トップオピニオン過剰な旧統一教会叩きを批判 米カトリック系誌が論評掲載 モーガン麗澤大准教授

過剰な旧統一教会叩きを批判 米カトリック系誌が論評掲載 モーガン麗澤大准教授

戦後の宗教蔑視の風潮嘆く

ジェイソン・モーガン氏
ジェイソン・モーガン氏

 米国のカトリック系雑誌「ニュー・オックスフォード・レビュー」は、2022年の安倍晋三元首相暗殺事件以降、世界平和統一家庭連合(家庭連合、旧統一教会)信者は「受けるに値しないほどの悪意に晒(さら)されてきた」とし、不当かつ過剰なバッシングを続ける日本の政治やメディアを非難する長文の論評記事を掲載した。

 記事を執筆したのは、麗澤大学のジェイソン・モーガン准教授。タイトルは「日本のムーニー:宗教的カルトか政治的不都合か」で、同誌10月号に掲載された。

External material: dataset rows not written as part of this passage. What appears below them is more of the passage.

@[simp] theorem State.memRead_vecs (s : State) (b : Binding) (reg : Reg) (n : Nat) :
    (s.memRead b reg n).2.vecs = s.vecs := by
  simp only [State.memRead]; split; (split <;> simp); simp

@[simp] theorem State.memRead_pending (s : State) (b : Binding) (reg : Reg) (n : Nat) :
    (s.memRead b reg n).2.pending = s.pending := by
  simp only [State.memRead]; split; (split <;> simp); simp

@[simp] theorem State.memRead_ie (s : State) (b : Binding) (reg : Reg) (n : Nat) :
    (s.memRead b reg n).2.ie = s.ie := by
  simp only [State.memRead]; split; (split <;> simp); simp

@[simp] theorem State.memRead_fg (s : State) (b : Binding) (reg : Reg) (n : Nat) :
    (s.memRead b reg n).2.fg = s.fg := by
  simp only [State.memRead]; split; (split <;> simp); simp

@[simp] theorem State.memRead_port (s : State) (b : Binding) (reg : Reg) (n : Nat) :
    (s.memRead b reg n).2.port = s.port := by
  simp only [State.memRead]; split; (split <;> simp); simp

@[simp] theorem State.memRead_result (s : State) (b : Binding) (reg : Reg) (n : Nat) :
    (s.memRead b reg n).2.result = s.result := by
  simp only [State.memRead]; split; (split <;> simp); simp

@[simp] theorem State.memRead_fnResult (s : State) (b : Binding) (reg : Reg) (n : Nat) :
    (s.memRead b reg n).2.fnResult = s.fnResult := by
  simp only [State.memRead]; split; (split <;> simp); simp

@[simp] theorem State.memRead_samples (s : State) (b : Binding) (reg : Reg) (n : Nat) :
    (s.memRead b reg n).2.samples = s.samples := by
  simp only [State.memRead]; split; (split <;> simp); simp

@[simp] theorem State.memRead_loaded (s : State) (b : Binding) (reg : Reg) (n : Nat) :
    (s.memRead b reg n).2.loaded = s.loaded := by
  simp only [State.memRead]; split; (split <;> simp); simp

@[simp] theorem State.memRead_moves (s : State) (b : Binding) (reg : Reg) (n : Nat) :
    (s.memRead b reg n).2.moves = s.moves := by
  simp only [State.memRead]; split; (split <;> simp); simp

@[simp] theorem State.memRead_answers (s : State) (b : Binding) (reg : Reg) (n : Nat) :
    (s.memRead b reg n).2.answers = s.answers := by
  simp only [State.memRead]; split; (split <;> simp); simp

@[simp] theorem State.memRead_clock (s : State) (b : Binding) (reg : Reg) (n : Nat) :
    (s.memRead b reg n).2.clock = s.clock := by
  simp only [State.memRead]; split; (split <;> simp); simp

@[simp] theorem State.memRead_patience (s : State) (b : Binding) (reg : Reg) (n : Nat) :
    (s.memRead b reg n).2.patience = s.patience := by
  simp only [State.memRead]; split; (split <;> simp); simp

@[simp] theorem State.sensorWrite_cfg (s : State) (b : Binding) (reg : Reg) (v : Byte) :
    (s.sensorWrite b reg v).cfg = s.cfg := by
  simp [State.sensorWrite]

@[simp] theorem State.sensorWrite_slots (s : State) (b : Binding) (reg : Reg) (v : Byte) :
    (s.sensorWrite b reg v).slots = s.slots := by
  simp [State.sensorWrite]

「ニュー・オックスフォード・レビュー」に掲載された論評記事
https://www.newoxfordreview.org/documents/the-moonies-in-japan-religious-cult-or-political-inconvenience/

 モーガン氏は、旧統一教会に対する自民党の関係断絶宣言や政府の解散命令請求について、「当時の岸田文雄首相は、急落する自民党の支持率を挽回しようと必死で、統一教会との関係断絶をアピールせざるを得なかった」と述べ、教団は政治的なスケープゴートにされたとの見解を示した。

 モーガン氏はまた、大手メディアの偏向報道を問題視し、「信者たちは過去数年間、日本のメディアによって引き裂かれるように批判され、あらゆる欠点や疑惑が繰り返し誇張されてきた。信じ難いことだが、日本の報道機関は米国の“フェイクニュース”メディアよりも無責任でスキャンダルを煽(あお)る存在なのだ」と指摘した。

 大手メディアが旧統一教会信者を「マインドコントロールの被害者」と切り捨てる風潮について、モーガン氏は「このレトリックの根底には、メディア・政府・学界の複合体の間にあらゆる宗教への強い軽蔑の潮流が流れている」と指摘。「この国の支配階級がいかに精神的に空虚になったかを直視する必要がある。占領期に米国のニューディール狂信者によって煽られ、今は日本のリベラル派によって維持されている戦後の暴走したリベラリズムは、宗教を恐ろしいもの、反社的行為への裏口経路と位置付けている」と、宗教を蔑視する現代の日本社会を嘆いた。

 モーガン氏はまた、職業的ディプログラマー(脱会屋)が多くの信者を強制改宗のために拉致・監禁してきた問題を取り上げ、「メディアは信者たちの声を封殺してきた」と非難。具体的な事例として、4500日以上監禁された後藤徹さんのケースを挙げた。

 カトリック教徒であるモーガン氏は、旧統一教会の教義には「全く共感できない」としながらも、「反共産主義、強固な家族への支持、同性愛主義やトランスジェンダー主義といった腐敗した思想への反対といった点では揺るぎない」と評価。「私が出会った信者たちは例外なく真っすぐな男女」であり、「日本社会を共産主義の恐怖や、レインボーフラッグに包まれた子供たちを餌食にするネオマルクス主義者たちから守ることは、われわれの共通目標だ」と主張した。

 モーガン氏は、世界日報が出版した『脅かされる信教の自由―安倍元首相暗殺後の日本』を旧統一教会問題の理解に有益な書籍であると評価し、「この本にアクセスできる人はぜひ読んでほしい。そこに描かれる物語は、誠実な信仰を持つ者には真剣に考える価値がある」と述べた。

 モーガン氏は結論として、「不人気な時にこそ声を上げる姿勢は、日本に限らず世界中でもっと必要とされている」とし、「私は統一教会の友人たちを支え続ける」と表明した。